==== Provided information ====

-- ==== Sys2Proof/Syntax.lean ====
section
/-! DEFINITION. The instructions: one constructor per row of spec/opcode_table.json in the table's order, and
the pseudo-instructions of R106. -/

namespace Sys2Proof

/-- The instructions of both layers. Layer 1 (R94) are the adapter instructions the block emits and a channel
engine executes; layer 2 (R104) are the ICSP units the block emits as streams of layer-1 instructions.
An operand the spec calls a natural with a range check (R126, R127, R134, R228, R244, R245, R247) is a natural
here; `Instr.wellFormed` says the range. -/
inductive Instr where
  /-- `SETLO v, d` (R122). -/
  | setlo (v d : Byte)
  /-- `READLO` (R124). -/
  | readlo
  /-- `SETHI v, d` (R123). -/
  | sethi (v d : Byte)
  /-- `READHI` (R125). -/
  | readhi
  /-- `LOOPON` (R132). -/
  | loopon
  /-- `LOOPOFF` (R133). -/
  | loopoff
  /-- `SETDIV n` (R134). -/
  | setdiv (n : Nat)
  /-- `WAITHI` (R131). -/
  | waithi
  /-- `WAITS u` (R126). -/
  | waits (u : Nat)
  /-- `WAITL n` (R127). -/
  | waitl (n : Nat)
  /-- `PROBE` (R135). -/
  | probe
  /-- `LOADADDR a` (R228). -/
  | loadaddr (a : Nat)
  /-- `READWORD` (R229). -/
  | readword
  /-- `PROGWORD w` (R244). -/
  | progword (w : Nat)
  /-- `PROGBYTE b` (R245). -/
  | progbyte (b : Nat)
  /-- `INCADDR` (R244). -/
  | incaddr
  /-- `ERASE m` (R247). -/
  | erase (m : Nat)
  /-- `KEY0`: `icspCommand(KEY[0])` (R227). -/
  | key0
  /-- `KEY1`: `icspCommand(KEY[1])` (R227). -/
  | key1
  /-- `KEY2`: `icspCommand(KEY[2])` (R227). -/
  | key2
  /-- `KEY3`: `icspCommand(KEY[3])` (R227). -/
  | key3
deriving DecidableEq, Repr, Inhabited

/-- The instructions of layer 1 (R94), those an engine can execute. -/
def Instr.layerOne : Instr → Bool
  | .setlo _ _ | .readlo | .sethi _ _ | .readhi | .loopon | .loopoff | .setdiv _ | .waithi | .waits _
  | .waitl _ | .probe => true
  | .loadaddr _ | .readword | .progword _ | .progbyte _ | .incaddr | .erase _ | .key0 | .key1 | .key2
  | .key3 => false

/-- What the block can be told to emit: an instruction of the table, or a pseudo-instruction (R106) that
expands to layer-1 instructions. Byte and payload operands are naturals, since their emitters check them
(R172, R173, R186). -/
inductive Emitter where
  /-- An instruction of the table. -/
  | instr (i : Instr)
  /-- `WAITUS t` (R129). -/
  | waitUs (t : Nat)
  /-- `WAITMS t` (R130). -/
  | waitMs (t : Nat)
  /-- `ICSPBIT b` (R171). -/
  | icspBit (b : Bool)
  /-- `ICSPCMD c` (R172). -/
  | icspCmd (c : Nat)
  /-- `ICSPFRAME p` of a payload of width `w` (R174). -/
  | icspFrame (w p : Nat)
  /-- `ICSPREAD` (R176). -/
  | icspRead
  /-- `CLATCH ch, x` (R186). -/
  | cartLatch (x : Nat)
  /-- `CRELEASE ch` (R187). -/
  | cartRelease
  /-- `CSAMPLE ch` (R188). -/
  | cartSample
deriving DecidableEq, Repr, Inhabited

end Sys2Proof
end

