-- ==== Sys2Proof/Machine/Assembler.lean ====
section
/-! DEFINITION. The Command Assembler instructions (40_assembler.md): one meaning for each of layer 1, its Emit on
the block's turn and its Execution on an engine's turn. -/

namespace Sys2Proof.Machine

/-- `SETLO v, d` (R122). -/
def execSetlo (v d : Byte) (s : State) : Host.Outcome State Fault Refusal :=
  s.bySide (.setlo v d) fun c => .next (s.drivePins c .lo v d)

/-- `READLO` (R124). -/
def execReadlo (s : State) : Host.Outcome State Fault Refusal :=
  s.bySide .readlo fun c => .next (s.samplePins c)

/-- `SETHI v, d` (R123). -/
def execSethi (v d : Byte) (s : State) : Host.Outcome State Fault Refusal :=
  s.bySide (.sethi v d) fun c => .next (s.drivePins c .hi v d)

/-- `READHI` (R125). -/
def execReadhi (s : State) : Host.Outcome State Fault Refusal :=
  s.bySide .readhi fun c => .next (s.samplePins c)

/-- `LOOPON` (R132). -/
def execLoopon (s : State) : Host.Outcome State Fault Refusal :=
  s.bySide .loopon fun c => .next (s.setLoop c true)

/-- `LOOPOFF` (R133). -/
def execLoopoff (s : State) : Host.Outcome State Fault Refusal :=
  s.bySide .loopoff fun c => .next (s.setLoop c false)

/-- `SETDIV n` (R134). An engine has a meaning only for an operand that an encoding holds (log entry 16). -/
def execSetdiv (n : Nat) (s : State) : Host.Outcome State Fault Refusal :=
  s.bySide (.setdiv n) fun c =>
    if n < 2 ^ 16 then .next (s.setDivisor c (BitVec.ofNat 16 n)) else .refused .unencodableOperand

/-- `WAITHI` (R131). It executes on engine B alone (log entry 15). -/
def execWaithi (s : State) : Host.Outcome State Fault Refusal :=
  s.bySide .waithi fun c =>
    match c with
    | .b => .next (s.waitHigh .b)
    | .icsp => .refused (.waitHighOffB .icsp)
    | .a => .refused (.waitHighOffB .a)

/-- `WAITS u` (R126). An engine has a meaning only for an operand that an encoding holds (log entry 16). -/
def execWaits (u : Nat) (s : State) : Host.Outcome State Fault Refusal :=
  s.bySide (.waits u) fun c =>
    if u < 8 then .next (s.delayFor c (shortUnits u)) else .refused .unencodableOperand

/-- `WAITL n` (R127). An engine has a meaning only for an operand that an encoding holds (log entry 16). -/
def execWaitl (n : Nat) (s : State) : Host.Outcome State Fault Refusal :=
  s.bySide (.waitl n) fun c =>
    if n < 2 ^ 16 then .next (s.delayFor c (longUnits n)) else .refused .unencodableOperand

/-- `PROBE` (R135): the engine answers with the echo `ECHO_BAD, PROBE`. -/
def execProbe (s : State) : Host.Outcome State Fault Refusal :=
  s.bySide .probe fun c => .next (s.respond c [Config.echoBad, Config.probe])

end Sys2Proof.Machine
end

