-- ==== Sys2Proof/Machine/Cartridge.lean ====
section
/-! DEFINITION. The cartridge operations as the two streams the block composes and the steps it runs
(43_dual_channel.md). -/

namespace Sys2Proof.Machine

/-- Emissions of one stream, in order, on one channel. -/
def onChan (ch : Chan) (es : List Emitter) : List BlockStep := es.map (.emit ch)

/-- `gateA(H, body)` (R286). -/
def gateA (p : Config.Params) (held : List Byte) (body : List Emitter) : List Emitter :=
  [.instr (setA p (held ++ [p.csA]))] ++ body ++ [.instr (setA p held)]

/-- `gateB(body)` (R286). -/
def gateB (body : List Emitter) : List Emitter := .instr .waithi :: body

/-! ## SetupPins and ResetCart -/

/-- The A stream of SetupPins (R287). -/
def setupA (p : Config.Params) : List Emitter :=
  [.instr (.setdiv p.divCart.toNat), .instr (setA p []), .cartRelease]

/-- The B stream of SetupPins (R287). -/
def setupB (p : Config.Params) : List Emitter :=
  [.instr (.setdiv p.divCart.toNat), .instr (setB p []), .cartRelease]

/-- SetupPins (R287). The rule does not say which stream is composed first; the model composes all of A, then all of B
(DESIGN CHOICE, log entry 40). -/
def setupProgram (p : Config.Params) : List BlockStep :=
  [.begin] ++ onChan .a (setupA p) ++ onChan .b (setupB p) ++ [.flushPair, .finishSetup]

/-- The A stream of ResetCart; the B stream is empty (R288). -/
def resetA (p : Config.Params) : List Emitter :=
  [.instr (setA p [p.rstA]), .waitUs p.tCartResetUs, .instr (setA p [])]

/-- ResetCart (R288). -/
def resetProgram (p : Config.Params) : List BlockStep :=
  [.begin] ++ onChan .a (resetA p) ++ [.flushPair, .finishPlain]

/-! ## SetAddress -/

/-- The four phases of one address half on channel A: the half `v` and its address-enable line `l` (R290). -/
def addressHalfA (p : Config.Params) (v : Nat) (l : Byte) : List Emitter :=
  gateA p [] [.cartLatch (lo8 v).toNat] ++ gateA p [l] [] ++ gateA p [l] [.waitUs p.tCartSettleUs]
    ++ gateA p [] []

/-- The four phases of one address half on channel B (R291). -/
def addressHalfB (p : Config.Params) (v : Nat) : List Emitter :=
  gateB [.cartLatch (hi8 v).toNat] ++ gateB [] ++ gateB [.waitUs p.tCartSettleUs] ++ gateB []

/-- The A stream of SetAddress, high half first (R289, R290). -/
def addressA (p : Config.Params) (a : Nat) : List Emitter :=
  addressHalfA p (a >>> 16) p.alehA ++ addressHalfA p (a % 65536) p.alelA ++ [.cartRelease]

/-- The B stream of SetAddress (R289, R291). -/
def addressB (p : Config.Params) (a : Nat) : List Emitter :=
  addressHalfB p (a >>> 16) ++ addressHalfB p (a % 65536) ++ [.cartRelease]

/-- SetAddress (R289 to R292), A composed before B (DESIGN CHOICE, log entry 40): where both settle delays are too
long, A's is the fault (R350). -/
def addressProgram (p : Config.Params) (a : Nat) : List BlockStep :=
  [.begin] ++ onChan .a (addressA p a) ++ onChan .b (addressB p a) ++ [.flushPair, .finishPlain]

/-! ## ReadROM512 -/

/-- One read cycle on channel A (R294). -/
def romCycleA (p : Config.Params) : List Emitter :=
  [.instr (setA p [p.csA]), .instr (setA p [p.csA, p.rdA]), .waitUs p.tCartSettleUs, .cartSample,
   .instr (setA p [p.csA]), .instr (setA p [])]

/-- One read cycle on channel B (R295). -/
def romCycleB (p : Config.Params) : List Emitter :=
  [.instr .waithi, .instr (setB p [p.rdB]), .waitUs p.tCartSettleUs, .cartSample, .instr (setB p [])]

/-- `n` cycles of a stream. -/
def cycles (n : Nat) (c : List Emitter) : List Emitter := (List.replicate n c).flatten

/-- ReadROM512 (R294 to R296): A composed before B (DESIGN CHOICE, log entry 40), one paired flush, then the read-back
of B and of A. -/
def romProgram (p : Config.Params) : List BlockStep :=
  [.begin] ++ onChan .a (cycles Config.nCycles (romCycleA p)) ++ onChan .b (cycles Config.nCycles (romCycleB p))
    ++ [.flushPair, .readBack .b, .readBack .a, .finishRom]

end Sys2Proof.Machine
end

====

What this task involves –
Search the entries for the word "divCart" and report how many lines contain it, as a bare number.

Output for this task –
2